El rollo tanguero daba el cante en esos tiempos de los ochenta, yo aparecía como una especie de cable suelto entre aquel marasmo nuevaolero. Me decían: está bien que cantes tangos, pero no te quites la chupa de cuero. La verdad es que yo nunca tuve claro que fuera a cantar tangos, no tenía claro que fuera a cantar nada, todo fue un accidente, pero bendito percance. Varias veces me propusieron hacer otras cosas, sobre todo la gente de Dro, algunas barbaridades como hacer un disco de boleros, por ejemplo. Pretendían que cantara boleros mexicanos, al estilo de Los Panchos, que eran precisamente los que a mí no me gustaban. A mí me molaba el bolero cubano, el de Merceditas Valdés, Benny Moré o Bola de Nieve, pero me negué a todo. También hubo quien me propuso hacer un grupo de rock, pero a mí no me interesaban esas cosas. Nunca pensé en dedicarme a la música, lo que ocurrió es que, bueno, como en los tebeos de Goscinny y Uderzo, que pedían el circo romano para que se los comieran los leones y les mandaban a las Galias a pelear con Astérix y Obélix, algo así pasó. Lo mejor era el buen rollo que teníamos todos los del grupo, los muchachos estaban muy contentos de hacer otras cosas distintas a las que hacían con Coyotes y Gabinete. Éramos todos muy amigos y, en un principio, tanto Fernando, Ramón y Edi podían compaginar Malevaje con sus grupos; luego, sobre todo en el caso de Edi con el éxito de los Caligari, la cosa se complicó y el muchacho tuvo que apartarse.

En diciembre de 1985 ya nos habíamos hecho un nombre y nos llamaban de muchos sitios, uno de ellos fue la gran fiesta que la revista La Luna organizó en el Hotel Palace, de Madrid. Fue un jolgorio fantástico y muy importante para Malevaje. Ésa fue la noche en que Virginia Díez, la bailarina, se cruzó en nuestro camino. La chica no tenía invitación y, a su manera, se coló en el hotel a través de las cocinas. Ella bailaba en la Antología de la Zarzuela, de Tamayo, y también había formado parte del grupo de chicas Pelvis Turmix ‘Las Hornadas Irritantes’, y al saber que actuábamos en el Palace se buscó la vida para ir en nuestra busca porque tenía claro que ella tenía que bailar con nosotros. Y allí se plantó y, entre el público, apuntó algunos de sus pases garbosos y no pasó inadvertida, menuda era. Unos días después se pasó por El Salero durante una de nuestras actuaciones y se puso a bailar por su cuenta, nos gustó a todos y, nada, ahí se quedó fija. Virginia era muy maja y era una bailarina y coreógrafa fenomenal.
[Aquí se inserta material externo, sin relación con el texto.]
-- ==== Sys2Proof/Tests/Slice0.lean ====
section
/-! SUPPORT. Tests. Expected values come from 95_test_vectors.md (the vector is named in each comment) or are worked out
by hand from the rule named. Section 6 shows, for every obligation with hypotheses, that something meets them. -/

namespace Sys2Proof.Machine.Tests

/-! ## Helpers -/

/-- A memory holding `b` from offset 0 on. -/
def holding (b : List Byte) : Memory := writeBytes [] 0 b

/-- After reset, with `b` staged. -/
def staged (b : List Byte) : State := { State.reset with stg := holding b }

/-- After reset, with an input `b` of which `n` bytes are bound. -/
def bound (b : List Byte) (n : Nat) : State :=
  { State.reset with nin := holding b, nlen := BitVec.ofNat 20 n, nstate := .fresh }

/-- `bound`, reading, the cursor at `cur`. -/
def reading (b : List Byte) (n cur : Nat) : State :=
  { bound b n with nstate := .reading, ncur := BitVec.ofNat 20 cur }

/-- What `f` sees of the next state. -/
def seen {α : Type} (o : Result State) (f : State → α) : Option α := (next? o).map f

/-- What `f` sees once the transport has answered from the script. -/
def served {α : Type} (script : List Completion) (o : Result State) (f : State → α) : Option α :=
  (next? (andThen o (serve script))).map fun r => f r.1

/-- The ACK frame of R9 (G1 of 93_implementation_defined.md). -/
def ack : Completion := .okBytes [0x00, 0x00, 0xFF, 0x00, 0xFF, 0x00]

/-- F-RD-1: a frame with echo 03 and payload 32 01 06 07. -/
def frameR : List Byte := [0x00, 0x00, 0xFF, 0x06, 0xFA, 0xD5, 0x03, 0x32, 0x01, 0x06, 0x07, 0xE8, 0x00]

/-- F-RD-7: a frame with payload 32 01 and two bytes of filler. -/
def frameShort : List Byte := [0x00, 0x00, 0xFF, 0x04, 0xFC, 0xD5, 0x03, 0x32, 0x01, 0xF5, 0x00, 0xAA, 0xBB]

/-- N-1: one MIME record, type "tp", value "hello". -/
def tagMime : List Byte := [0x03, 0x0A, 0xD2, 0x02, 0x05, 0x74, 0x70, 0x68, 0x65, 0x6C, 0x6C, 0x6F, 0xFE]

/-- N-8: an UNKNOWN record without ME, then an EMPTY one with it. -/
def tagTwo : List Byte := [0x03, 0x08, 0x95, 0x00, 0x03, 0x01, 0x02, 0x03, 0x50, 0x00, 0x00, 0xFE]

/-- What a failed command in phase RECV with nothing else left to do looks like to `rdresp 4`. -/
def received (b : List Byte) : Option (Word × Word) :=
  served [.okBytes b] (exec (.rdresp 4) State.reset) fun s => (statusWord s.status, resultWord s.result)

/-! ## 1. WellFormed: one ill-formed term for each check -/

theorem test_wf_accepts : (Instr.request 0xFF 511 511).wf = true ∧ (Instr.nbegin 1048575).wf = true := by decide
theorem test_wf_refuses_pack_plen : (Instr.pack 0x00 512).wf = false := by decide
theorem test_wf_refuses_rdresp_rlen : (Instr.rdresp 512).wf = false := by decide
theorem test_wf_refuses_request_plen : (Instr.request 0x00 512 0).wf = false := by decide
theorem test_wf_refuses_request_rlen : (Instr.request 0x00 0 512).wf = false := by decide
theorem test_wf_refuses_send_plen : (Instr.send 0x00 512).wf = false := by decide
theorem test_wf_refuses_nbegin_nlen : (Instr.nbegin 1048576).wf = false := by decide

/-! ## 2. Decoding: words written out from 30_encoding.md R116's bit patterns, and 2.1 -/

theorem test_decode_pack : decode 0b00000000000000000011000101000001 = .ok (.pack 0x14 3) := by decide
theorem test_decode_pack_top_bit : decode 0x00100001 = .ok (.pack 0x00 256) := by decide
theorem test_decode_waitrdy : decode 0b00000000000000000000000000000010 = .ok .waitrdy := by decide
theorem test_decode_rdack : decode 0b00000000000000000000000000000011 = .ok .rdack := by decide
theorem test_decode_rdresp : decode 0b00000000000000000100000000000100 = .ok (.rdresp 4) := by decide
theorem test_decode_request : decode 0b00000010001000000011010000000101 = .ok (.request 0x40 3 17) := by decide
theorem test_decode_send : decode 0b00000000000000000011000101000110 = .ok (.send 0x14 3) := by decide
theorem test_decode_nbegin : decode 0b00000000000000010011000000001000 = .ok (.nbegin 19) := by decide
theorem test_decode_nnext : decode 0b00000000000000000000000000001001 = .ok .nnext := by decide

theorem test_encode : encode (.pack 0x02 0) = 0x00000021 ∧ encode (.rdresp 4) = 0x00004004 ∧
    encode (.request 0x4A 2 19) = 0x026024A5 ∧ encode (.send 0x14 3) = 0x00003146 ∧
    encode (.nbegin 16) = 0x00010008 := by decide

/-- 2.1, illegal words, by name. -/
theorem test_illegal_words :
    decode 0x00000000 = .error (.reservedOpcode 0) ∧ decode 0x00000017 = .error (.reservedOpcode 7) ∧
    decode 0x0000000F = .error (.reservedOpcode 15) ∧ decode 0x10000002 = .error (.mustBeZero 2) ∧
    decode 0x00200001 = .error (.mustBeZero 1) ∧ decode 0x40000005 = .error (.mustBeZero 5) ∧
    decode 0x00000014 = .error (.mustBeZero 4) ∧ decode 0x00001009 = .error (.mustBeZero 9) ∧
    decode 0x00000108 = .error (.mustBeZero 8) := by decide

theorem test_illegal_status : seen (writeCmd 0x00000017 State.reset) (fun s => statusWord s.status) = some 0x000070F2 ∧
    seen (writeCmd 0x00000108 State.reset) (fun s => statusWord s.status) = some 0x000080F2 := by decide
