-- ==== Sys2Proof/Machine/State.lean ====
section
/-! DEFINITION. The state of the part, the reasons a step could stop, and the state after power-on reset.

Beside the nine blocks of the spec, State holds the time base, the list of what one block has handed another and the
other has not yet taken, and the queue of commands that wait. -/

namespace Sys2Proof.Machine

/-- The state of the part. -/
structure State where
  line : LineInterface
  points : Vector Point 256
  budget : BudgetUnit
  fog : FogMonitor
  zones : ZoneController
  scene : SceneUnit
  mode : ModeUnit
  responder : Responder
  notices : NoticeUnit
  /-- The millisecond time base, from power-on (spec/00_scope.md, "Time"). -/
  timeBase : Nat
  /-- Events one block has handed another and the other has not yet taken, oldest first: each is taken "as an event of
  its own" (R93, R106, R155, R165, R166, R176, R185), by the command it is written as. -/
  handed : List Instr
  /-- The commands that wait, first in, first out. -/
  pending : List Instr
deriving DecidableEq, Repr

/-- Reasons the machine could stop with a fault. The spec gives every command an effect in every state, so no meaning
of this model raises one. -/
inductive Fault where
  /-- A stuck state. Raised by no meaning; safe. -/
  | stuck
deriving DecidableEq, Repr

/-- Reasons a command could be refused. -/
inductive Refusal where
  /-- A command that has no meaning yet; raised by `exec` alone, for a row of the table not reached; safe. No row is
  left so. -/
  | notModelled (mnemonic : String)
deriving DecidableEq, Repr

/-- Every block at its power-on values, for the straps read, with this queue of waiting commands (R22, R49, R77, R99,
R117, R139, R159, R173, R192). -/
def powerOnState (own controller : Strap) (pending : List Instr) : State where
  line := powerOnLine own controller
  points := powerOnPoints
  budget := powerOnBudget
  fog := powerOnFog
  zones := powerOnZones
  scene := powerOnScene
  mode := powerOnMode
  responder := powerOnResponder
  notices := powerOnNotices
  timeBase := 0
  handed := []
  pending := pending

/-- The part right after power-on reset, with the straps of Config (DESIGN CHOICE, log entry 1). -/
def State.reset : State :=
  powerOnState Config.resetOwnStrap Config.resetControllerStrap []

end Sys2Proof.Machine
end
También tocaba las castañuelas, lo que aportaba un toque castizo a nuestra manera de interpretar los tangos. Al cabo del tiempo lo dejó y entró a bailar una pareja sublime de bailarines de tango que eran Marcelo y Marcela, los dos en el escenario eran únicos, bailaban con una gracia superior y nos hacían sentirnos a todos grandes.

Virginia volvió para actuar con nosotros en el concierto del 30 aniversario de Malevaje. Joder, 30 años, qué mayores estamos. Esa noche del aniversario me dijo: ¿tú no te acuerdas, Antonio, que en el tema “Margot” yo me tiraba encima de ti y tú me sujetabas? Y yo le dije: sí, ¡qué tiempos, nena!, pero si haces eso ahora vamos al piso los dos de cabeza y no es plan.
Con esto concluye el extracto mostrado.